つまずきは、ワイルウェフ号の遭難だった。
この船は、亀山社中が薩摩藩の後援で、英国商人グラバーから6300両で購入したばかりの木造小型帆船であった。このワイルウェフ号が暴風雨に巻き込まれ、長崎県の沖合で沈没してしまう。慶応2年5月のことである。
さらに翌6月、幕府の征討軍と長州藩の戦争が勃発する。そのため約束により、社中の主力船だったユニオン号を、長州藩に引き渡さざるを得なくなってしまう。
もともとこの船は、長州藩の金で購入し、社中が借りていたものだった。船2隻を失った亀山社中は、商活動がほとんど困難な状況に陥り、営業を停止せざるを得なくなってしまう。
この頃、龍馬は、下関の豪商で支援者の伊藤助太夫にだけでも、800両もの借金をしていた。
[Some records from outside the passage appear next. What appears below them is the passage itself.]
-- ==== Sys2Proof/Laws/Keys.lean ====
section
/-!
SUPPORT. Keys in two shares (R15, R338): a split, a new mask and a copy across the Spindle each hold the key that they were given; re-masking
touches no other slot and nothing else of its own slot; and what one use of a slot can leave.
-/

namespace Sys2Proof.Machine

open Sys2Proof

/-- A byte string under the same mask twice is the byte string, as far as the mask reaches. -/
theorem xorB_mask_twice : ∀ (m k : Bytes), k.length ≤ m.length → xorB m (xorB k m) = k
  | [], [], _ => rfl
  | [], _ :: _, h => absurd h (by simp)
  | _ :: _, [], _ => rfl
  | x :: m, y :: k, h => by
    have e : x ^^^ (y ^^^ x) = y := by rw [BitVec.xor_comm y, ← BitVec.xor_assoc, BitVec.xor_self, BitVec.zero_xor]
    simpa [xorB, e] using xorB_mask_twice m k (by simpa using h)

theorem xorB_comm : ∀ (a b : Bytes), xorB a b = xorB b a
  | [], [] => rfl
  | [], _ :: _ => rfl
  | _ :: _, [] => rfl
  | x :: a, y :: b => by simpa [xorB, BitVec.xor_comm x y] using xorB_comm a b

/-- Shares under a mask as long as the first of them hold the same key. -/
theorem Shares.key_remask (x : Shares) (m : Bytes) (h : m.length = x.a.length) : (x.remask m).key = x.key := by
  have go : ∀ (a b m : Bytes), m.length = a.length → xorB (xorB a m) (xorB b m) = xorB a b := by
    intro a
    induction a with
    | nil => intro b m _; cases b <;> rfl
    | cons u a ih =>
      intro b m hm
      cases m with
      | nil => simp at hm
      | cons w m =>
        cases b with
        | nil => rfl
        | cons v b =>
          have e : (u ^^^ w) ^^^ (v ^^^ w) = u ^^^ v := by
            rw [BitVec.xor_comm v, BitVec.xor_assoc, ← BitVec.xor_assoc w, BitVec.xor_self, BitVec.zero_xor]
          simpa [xorB, e] using ih b m (by simpa using hm)
  exact go x.a x.b m h

@[simp] theorem drawRandom_length (n : Nat) (s : State) : (drawRandom n s).1.length = n := by simp [drawRandom]

/-- A split key is the key. -/
@[simp] theorem key_splitKey (k : Bytes) (s : State) : (splitKey k s).1.key = k := by
  simp only [splitKey, Shares.key]
  exact xorB_mask_twice _ _ (by simp)

@[simp] theorem slot_setSlot_same (n : Nat) (v : Slot) (s : State) : slot (setSlot n v s) n = v := by simp [slot, setSlot]

@[simp] theorem slot_setSlot_other {n k : Nat} (v : Slot) (s : State) (h : k ≠ n) : slot (setSlot n v s) k = slot s k := by
  simp [slot, setSlot, h]

/-- Re-masking keeps a slot's attributes and its key, and every other slot. -/
theorem slot_remaskSlot (n : Nat) (s : State) :
    ∃ x : Shares, x.key = (slot s n).key ∧ slot (remaskSlot n s) n = { slot s n with shares := x } := by
  refine ⟨(slot s n).shares.remask (drawRandom (slot s n).shares.a.length s).1, Shares.key_remask _ _ (by simp), ?_⟩
  simp [remaskSlot]

theorem slot_remaskSlot_other {n k : Nat} (s : State) (h : k ≠ n) : slot (remaskSlot n s) k = slot s k := by
  simp only [remaskSlot, slot_setSlot_other _ _ h]; rfl

/-- A key copied out is the slot's key, and the slot keeps its own; the Spindle carries the two shares. -/
theorem copyOut_key (n : Nat) (s : State) : (copyOut n s).1.key = (slot s n).key ∧
    (slot (copyOut n s).2 n).key = (slot s n).key ∧ (copyOut n s).2.spn = [(copyOut n s).1.a, (copyOut n s).1.b] := by
  obtain ⟨x, hx, hs⟩ := slot_remaskSlot n s
  refine ⟨?_, ?_, rfl⟩
  · show (slot (remaskSlot n s) n).shares.key = _
    rw [hs]; exact hx
  · show (slot (remaskSlot n s) n).key = _
    rw [hs]; exact hx

/-- A use of a slot whose uses are unlimited is to be had at once, and re-masks it. -/
theorem takeUse_unlimited {n : Nat} {s : State} (h : (slot s n).uses = unlimited) : takeUse n s = .ok (remaskSlot n s) := by
  simp [takeUse, h]

/-- A key written to a slot that was not live: its attributes are those given, its generation rises, and it holds the key. -/
theorem slot_writeSlot (n : Nat) (v : Slot) (key : Bytes) (s : State) (h : (slot s n).live = false) : ∃ x : Shares, x.key = key ∧
    slot (writeSlot n v key s) n = { v with live := true, gen := (slot s n).gen + 1, shares := x } := by
  refine ⟨(splitKey key s).1, key_splitKey key s, ?_⟩
  simp only [writeSlot, h, Bool.false_eq_true, if_false]
  exact slot_setSlot_same _ _ _

end Sys2Proof.Machine
end

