theorem busSent_message {b : Sending} {m : TxMsg} (hb : (eport s p).busy = some b) (hm : b.msg = some m) :
    busSent p s = emit (.bus p (busImage m.u)) (sentDone p s) := by
  simp only [busSent, hb, hm, sentDone]

/-- A transaction that has been sent is OPEN. -/
def opened (x : Txn) : Txn := { x with st := .opened }

theorem busSent_txn {b : Sending} {x : Txn} (hb : (eport s p).busy = some b) (hm : b.msg = none) (hx : txn? s b.slot = some x)
    (hs : x.st = .sent) (hp : x.posted = false) (hv : isMvb p = false) :
    busSent p s = modTxn b.slot opened (emit (.bus p (busImage (reqUnit p x.req))) (sentDone p s)) := by
  have ht := (txn?_sentDone p s b.slot).trans hx
  unfold sentDone at ht
  simp only [busSent, hb, hm, ht, hs, hp, hv, sentDone, Bool.false_eq_true, if_false, if_true]
  rfl

/-! ### What runs out (R316, R318) -/

theorem eport_lateFailure (q tag towards cause : Nat) (s : State) (p : Nat) : eport (lateFailure q tag towards cause s) p = eport s p :=
  eport_of_ports (eb_of_viewed (viewed_lateFailure Eb.ports s q tag towards cause)) p

theorem txLifetimeExpiry_drops {m : TxMsg} {rest : List TxMsg} (hl : ebP s 7 0 p ≠ 0) (ht : (eport s p).tx = m :: rest)
    (hu : m.since + msTicks (ebP s 7 0 p) ≤ s.clk.ticks) :
    ∃ t, exec (.txLifetimeExpiry p none) s = .next t ∧ (eport t p).tx = rest := by
  have h : execTxLifetimeExpiry p none s = _ := ordinary_of_eq
    (u := lateFailure p m.tag m.towards 6 (modE p (fun e => { e with tx := rest }) s)) (by simp [hl, ht, timeUp, hu])
  exact ⟨_, h, by rw [eport_restored, eport_lateFailure, eport_modE_same]⟩

/-- A transaction after its time-out, from which a posted send has none. -/
def timedOut (s : State) (x : Txn) : Txn :=
  if x.posted then x else { x with st := .linger, cmds := [], prefetch := none, since := s.clk.ticks }

theorem closeTxn_clk (k place : Nat) (d : Done) (s : State) : (closeTxn k place d s).clk = s.clk :=
  clk_of_viewed (viewed_closeTxn (f := fun _ => ()) (fun _ _ _ => rfl) k place d s)

theorem txnTimeoutExpiry_lingers {k : Nat} {x : Txn} (hx : txn? s k = some x) (hs : x.st = .sent ∨ x.st = .opened)
    (hu : x.since + timeoutOf s x ≤ s.clk.ticks) :
    ∃ t, exec (.txnTimeoutExpiry k) s = .next t ∧ txn? t k = some (timedOut s x) := by
  cases hp : x.posted with
  | true =>
    have h : execTxnTimeoutExpiry k s = _ := ordinary_of_eq (u := s)
      (by simp only [hx, hp, Bool.not_true, Bool.false_eq_true, false_and, and_false, if_false])
    exact ⟨_, h, by rw [txn?_restored, hx, timedOut, if_pos hp]⟩
  | false =>
    have h : execTxnTimeoutExpiry k s = _ := ordinary_of_eq
      (u := modEb (fun b => { b with txns := Tbl.ins b.txns k (timedOut s x) }) (closeTxn k 21 { status := stBridgeTimeout } s))
      (by simp [hx, hp, hs, timeUp, hu, closeTxn_clk, timedOut])
    exact ⟨_, h, Tbl.find_ins_same _ _ _⟩

theorem lingerExpiry_frees {k : Nat} {x : Txn} (hx : txn? s k = some x) (hs : x.st = .linger)
    (hu : x.since + min (timeoutOf s x) (msTicks 10000) ≤ s.clk.ticks) :
    ∃ t, exec (.lingerExpiry k) s = .next t ∧ txn? t k = none ∧ t.eb.ports = s.eb.ports := by
  have h : execLingerExpiry k s = _ := ordinary_of_eq (u := freeTxn k s)
    (if_pos (by simp only [hx, hs, timeUp, hu, Option.any_some, BEq.rfl, decide_true, Bool.and_self]))
  exact ⟨_, h, txn?_freeTxn_same k s, rfl⟩

/-! ### The error states of a CAN port (R306) -/

/-- What a change of one port keeps of every port, all ports keep. -/
theorem eport_modE_keeps {β : Type} (g : EPort → β) {f : EPort → EPort} (hf : ∀ e, g (f e) = g e) (q p : Nat) (s : State) :
    g (eport (modE q f s) p) = g (eport s p) := by
  by_cases h : p = q
  · rw [h, eport_modE_same, hf]
  · exact congrArg g (Tbl.get_upd_other _ _ _ _ h)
ただ、借金で社中50人を養うのも限界があった。
そのため、水夫(かこ)たちに暇を出したが、辞めたのは3人ほどで、残りはみんな龍馬にどこまでも付いていくと言って聞かない。そのため、仕方なく社中を継続することにしたのだが、食えない状況に変わりはない。万事休すである。
■関門海峡を通る船をすべて止めて「通行税」をとる
しかし龍馬はあきらめなかった。起死回生の策として、薩長合弁商社の設立を推進したのである。
慶応2年11月下旬、龍馬は、薩摩藩の勘定方(かんじょうかた)(財政担当)・五代才助(友厚)と長州藩の実力者・広沢兵助(真臣)とはかり、薩長による合弁商社設立を下関(馬関)に設立する。
このとき締結された馬関商社議定書には、次のように記されている。
一、商社盟誓之儀者、御互の国名を顕(あらわ)さず、商家の名号相唱え申すべく候(商社は薩長の藩名を表に出さず、商家の名を使用する)。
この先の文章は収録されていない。